------ Data to examine

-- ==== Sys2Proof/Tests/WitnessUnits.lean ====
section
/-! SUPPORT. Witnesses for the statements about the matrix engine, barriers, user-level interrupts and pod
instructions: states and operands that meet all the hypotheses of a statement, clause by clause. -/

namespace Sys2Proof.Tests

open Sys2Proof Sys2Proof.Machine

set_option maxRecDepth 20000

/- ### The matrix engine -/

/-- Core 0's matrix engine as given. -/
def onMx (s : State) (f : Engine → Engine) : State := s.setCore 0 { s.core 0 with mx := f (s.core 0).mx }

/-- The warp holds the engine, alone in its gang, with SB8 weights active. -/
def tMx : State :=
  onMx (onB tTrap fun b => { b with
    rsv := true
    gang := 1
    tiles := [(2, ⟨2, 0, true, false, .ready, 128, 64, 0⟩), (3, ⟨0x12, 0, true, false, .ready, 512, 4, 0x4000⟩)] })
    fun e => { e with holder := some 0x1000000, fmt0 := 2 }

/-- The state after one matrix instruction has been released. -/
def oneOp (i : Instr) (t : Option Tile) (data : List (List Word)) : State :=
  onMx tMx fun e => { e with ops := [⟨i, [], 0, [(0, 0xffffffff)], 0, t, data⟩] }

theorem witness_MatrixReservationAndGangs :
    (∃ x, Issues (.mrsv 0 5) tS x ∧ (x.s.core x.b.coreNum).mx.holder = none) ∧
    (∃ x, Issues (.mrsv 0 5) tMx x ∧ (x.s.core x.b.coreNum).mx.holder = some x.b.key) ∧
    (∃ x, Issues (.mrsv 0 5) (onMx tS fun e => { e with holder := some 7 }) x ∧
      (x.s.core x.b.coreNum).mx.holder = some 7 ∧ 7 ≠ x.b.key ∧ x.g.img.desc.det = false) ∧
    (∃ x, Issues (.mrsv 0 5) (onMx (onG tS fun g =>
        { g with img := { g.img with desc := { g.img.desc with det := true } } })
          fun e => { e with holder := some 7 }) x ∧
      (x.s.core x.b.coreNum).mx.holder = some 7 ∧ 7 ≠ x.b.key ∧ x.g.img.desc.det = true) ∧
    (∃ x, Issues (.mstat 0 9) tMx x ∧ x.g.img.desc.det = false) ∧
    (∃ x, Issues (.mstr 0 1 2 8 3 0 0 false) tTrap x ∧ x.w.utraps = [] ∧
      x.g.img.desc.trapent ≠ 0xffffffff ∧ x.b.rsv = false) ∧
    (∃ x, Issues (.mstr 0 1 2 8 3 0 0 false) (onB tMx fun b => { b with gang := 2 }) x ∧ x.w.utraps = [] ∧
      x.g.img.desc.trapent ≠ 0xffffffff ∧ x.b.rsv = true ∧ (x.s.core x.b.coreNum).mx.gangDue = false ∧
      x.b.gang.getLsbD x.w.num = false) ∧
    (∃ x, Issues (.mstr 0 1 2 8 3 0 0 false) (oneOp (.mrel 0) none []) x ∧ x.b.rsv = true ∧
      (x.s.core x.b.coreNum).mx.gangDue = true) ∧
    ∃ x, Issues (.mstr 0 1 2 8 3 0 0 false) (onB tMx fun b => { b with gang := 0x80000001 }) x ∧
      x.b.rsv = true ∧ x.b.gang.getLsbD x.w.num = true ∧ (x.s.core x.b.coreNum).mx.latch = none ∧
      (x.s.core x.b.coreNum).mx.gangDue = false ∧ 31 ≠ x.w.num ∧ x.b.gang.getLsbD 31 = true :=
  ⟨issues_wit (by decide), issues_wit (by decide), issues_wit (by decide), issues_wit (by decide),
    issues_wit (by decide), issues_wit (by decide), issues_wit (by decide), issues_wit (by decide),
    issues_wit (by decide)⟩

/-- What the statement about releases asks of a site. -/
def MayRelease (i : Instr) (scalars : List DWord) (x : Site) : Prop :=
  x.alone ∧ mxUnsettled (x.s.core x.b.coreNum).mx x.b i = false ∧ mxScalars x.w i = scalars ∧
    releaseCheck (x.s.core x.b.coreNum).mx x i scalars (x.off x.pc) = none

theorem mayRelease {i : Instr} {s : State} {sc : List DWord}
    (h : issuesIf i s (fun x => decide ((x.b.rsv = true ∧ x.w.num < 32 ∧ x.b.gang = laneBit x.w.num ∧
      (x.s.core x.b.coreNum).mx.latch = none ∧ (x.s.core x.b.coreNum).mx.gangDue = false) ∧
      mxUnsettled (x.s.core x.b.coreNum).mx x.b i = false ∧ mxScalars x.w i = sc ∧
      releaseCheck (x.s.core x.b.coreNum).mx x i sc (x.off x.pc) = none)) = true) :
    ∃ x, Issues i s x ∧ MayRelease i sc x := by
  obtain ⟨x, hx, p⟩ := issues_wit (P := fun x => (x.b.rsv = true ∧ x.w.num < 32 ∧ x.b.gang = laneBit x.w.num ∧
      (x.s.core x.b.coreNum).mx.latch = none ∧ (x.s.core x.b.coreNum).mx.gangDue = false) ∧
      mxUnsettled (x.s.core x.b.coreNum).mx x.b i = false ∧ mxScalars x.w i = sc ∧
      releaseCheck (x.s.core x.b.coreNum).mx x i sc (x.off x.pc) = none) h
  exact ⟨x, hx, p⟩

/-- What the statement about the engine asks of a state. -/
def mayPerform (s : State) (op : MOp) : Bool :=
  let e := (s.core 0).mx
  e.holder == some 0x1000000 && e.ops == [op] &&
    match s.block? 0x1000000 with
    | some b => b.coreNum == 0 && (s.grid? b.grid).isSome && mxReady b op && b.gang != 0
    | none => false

------------

The answer should consist of every record above, copied exactly.

-- ==== Sys2Proof/Tests/WitnessUnits.lean ====
section
/-! SUPPORT. Witnesses for the statements about the matrix engine, barriers, user-level interrupts and pod
instructions: states and operands that meet all the hypotheses of a statement, clause by clause. -/

namespace Sys2Proof.Tests

open Sys2Proof Sys2Proof.Machine

set_option maxRecDepth 20000

/- ### The matrix engine -/

/-- Core 0's matrix engine as given. -/
def onMx (s : State) (f : Engine → Engine) : State := s.setCore 0 { s.core 0 with mx := f (s.core 0).mx }

/-- The warp holds the engine, alone in its gang, with SB8 weights active. -/
def tMx : State :=
  onMx (onB tTrap fun b => { b with
    rsv := true
    gang := 1
    tiles := [(2, ⟨2, 0, true, false, .ready, 128, 64, 0⟩), (3, ⟨0x12, 0, true, false, .ready, 512, 4, 0x4000⟩)] })
    fun e => { e with holder := some 0x1000000, fmt0 := 2 }

/-- The state after one matrix instruction has been released. -/
def oneOp (i : Instr) (t : Option Tile) (data : List (List Word)) : State :=
  onMx tMx fun e => { e with ops := [⟨i, [], 0, [(0, 0xffffffff)], 0, t, data⟩] }

theorem witness_MatrixReservationAndGangs :
    (∃ x, Issues (.mrsv 0 5) tS x ∧ (x.s.core x.b.coreNum).mx.holder = none) ∧
    (∃ x, Issues (.mrsv 0 5) tMx x ∧ (x.s.core x.b.coreNum).mx.holder = some x.b.key) ∧
    (∃ x, Issues (.mrsv 0 5) (onMx tS fun e => { e with holder := some 7 }) x ∧
      (x.s.core x.b.coreNum).mx.holder = some 7 ∧ 7 ≠ x.b.key ∧ x.g.img.desc.det = false) ∧
    (∃ x, Issues (.mrsv 0 5) (onMx (onG tS fun g =>
        { g with img := { g.img with desc := { g.img.desc with det := true } } })
          fun e => { e with holder := some 7 }) x ∧
      (x.s.core x.b.coreNum).mx.holder = some 7 ∧ 7 ≠ x.b.key ∧ x.g.img.desc.det = true) ∧
    (∃ x, Issues (.mstat 0 9) tMx x ∧ x.g.img.desc.det = false) ∧
    (∃ x, Issues (.mstr 0 1 2 8 3 0 0 false) tTrap x ∧ x.w.utraps = [] ∧
      x.g.img.desc.trapent ≠ 0xffffffff ∧ x.b.rsv = false) ∧
    (∃ x, Issues (.mstr 0 1 2 8 3 0 0 false) (onB tMx fun b => { b with gang := 2 }) x ∧ x.w.utraps = [] ∧
      x.g.img.desc.trapent ≠ 0xffffffff ∧ x.b.rsv = true ∧ (x.s.core x.b.coreNum).mx.gangDue = false ∧
      x.b.gang.getLsbD x.w.num = false) ∧
    (∃ x, Issues (.mstr 0 1 2 8 3 0 0 false) (oneOp (.mrel 0) none []) x ∧ x.b.rsv = true ∧
      (x.s.core x.b.coreNum).mx.gangDue = true) ∧
    ∃ x, Issues (.mstr 0 1 2 8 3 0 0 false) (onB tMx fun b => { b with gang := 0x80000001 }) x ∧
      x.b.rsv = true ∧ x.b.gang.getLsbD x.w.num = true ∧ (x.s.core x.b.coreNum).mx.latch = none ∧
      (x.s.core x.b.coreNum).mx.gangDue = false ∧ 31 ≠ x.w.num ∧ x.b.gang.getLsbD 31 = true :=
  ⟨issues_wit (by decide), issues_wit (by decide), issues_wit (by decide), issues_wit (by decide),
    issues_wit (by decide), issues_wit (by decide), issues_wit (by decide), issues_wit (by decide),
    issues_wit (by decide)⟩

/-- What the statement about releases asks of a site. -/
def MayRelease (i : Instr) (scalars : List DWord) (x : Site) : Prop :=
  x.alone ∧ mxUnsettled (x.s.core x.b.coreNum).mx x.b i = false ∧ mxScalars x.w i = scalars ∧
    releaseCheck (x.s.core x.b.coreNum).mx x i scalars (x.off x.pc) = none

theorem mayRelease {i : Instr} {s : State} {sc : List DWord}
    (h : issuesIf i s (fun x => decide ((x.b.rsv = true ∧ x.w.num < 32 ∧ x.b.gang = laneBit x.w.num ∧
      (x.s.core x.b.coreNum).mx.latch = none ∧ (x.s.core x.b.coreNum).mx.gangDue = false) ∧
      mxUnsettled (x.s.core x.b.coreNum).mx x.b i = false ∧ mxScalars x.w i = sc ∧
      releaseCheck (x.s.core x.b.coreNum).mx x i sc (x.off x.pc) = none)) = true) :
    ∃ x, Issues i s x ∧ MayRelease i sc x := by
  obtain ⟨x, hx, p⟩ := issues_wit (P := fun x => (x.b.rsv = true ∧ x.w.num < 32 ∧ x.b.gang = laneBit x.w.num ∧
      (x.s.core x.b.coreNum).mx.latch = none ∧ (x.s.core x.b.coreNum).mx.gangDue = false) ∧
      mxUnsettled (x.s.core x.b.coreNum).mx x.b i = false ∧ mxScalars x.w i = sc ∧
      releaseCheck (x.s.core x.b.coreNum).mx x i sc (x.off x.pc) = none) h
  exact ⟨x, hx, p⟩

/-- What the statement about the engine asks of a state. -/
def mayPerform (s : State) (op : MOp) : Bool :=
  let e := (s.core 0).mx
  e.holder == some 0x1000000 && e.ops == [op] &&
    match s.block? 0x1000000 with
    | some b => b.coreNum == 0 && (s.grid? b.grid).isSome && mxReady b op && b.gang != 0
    | none => false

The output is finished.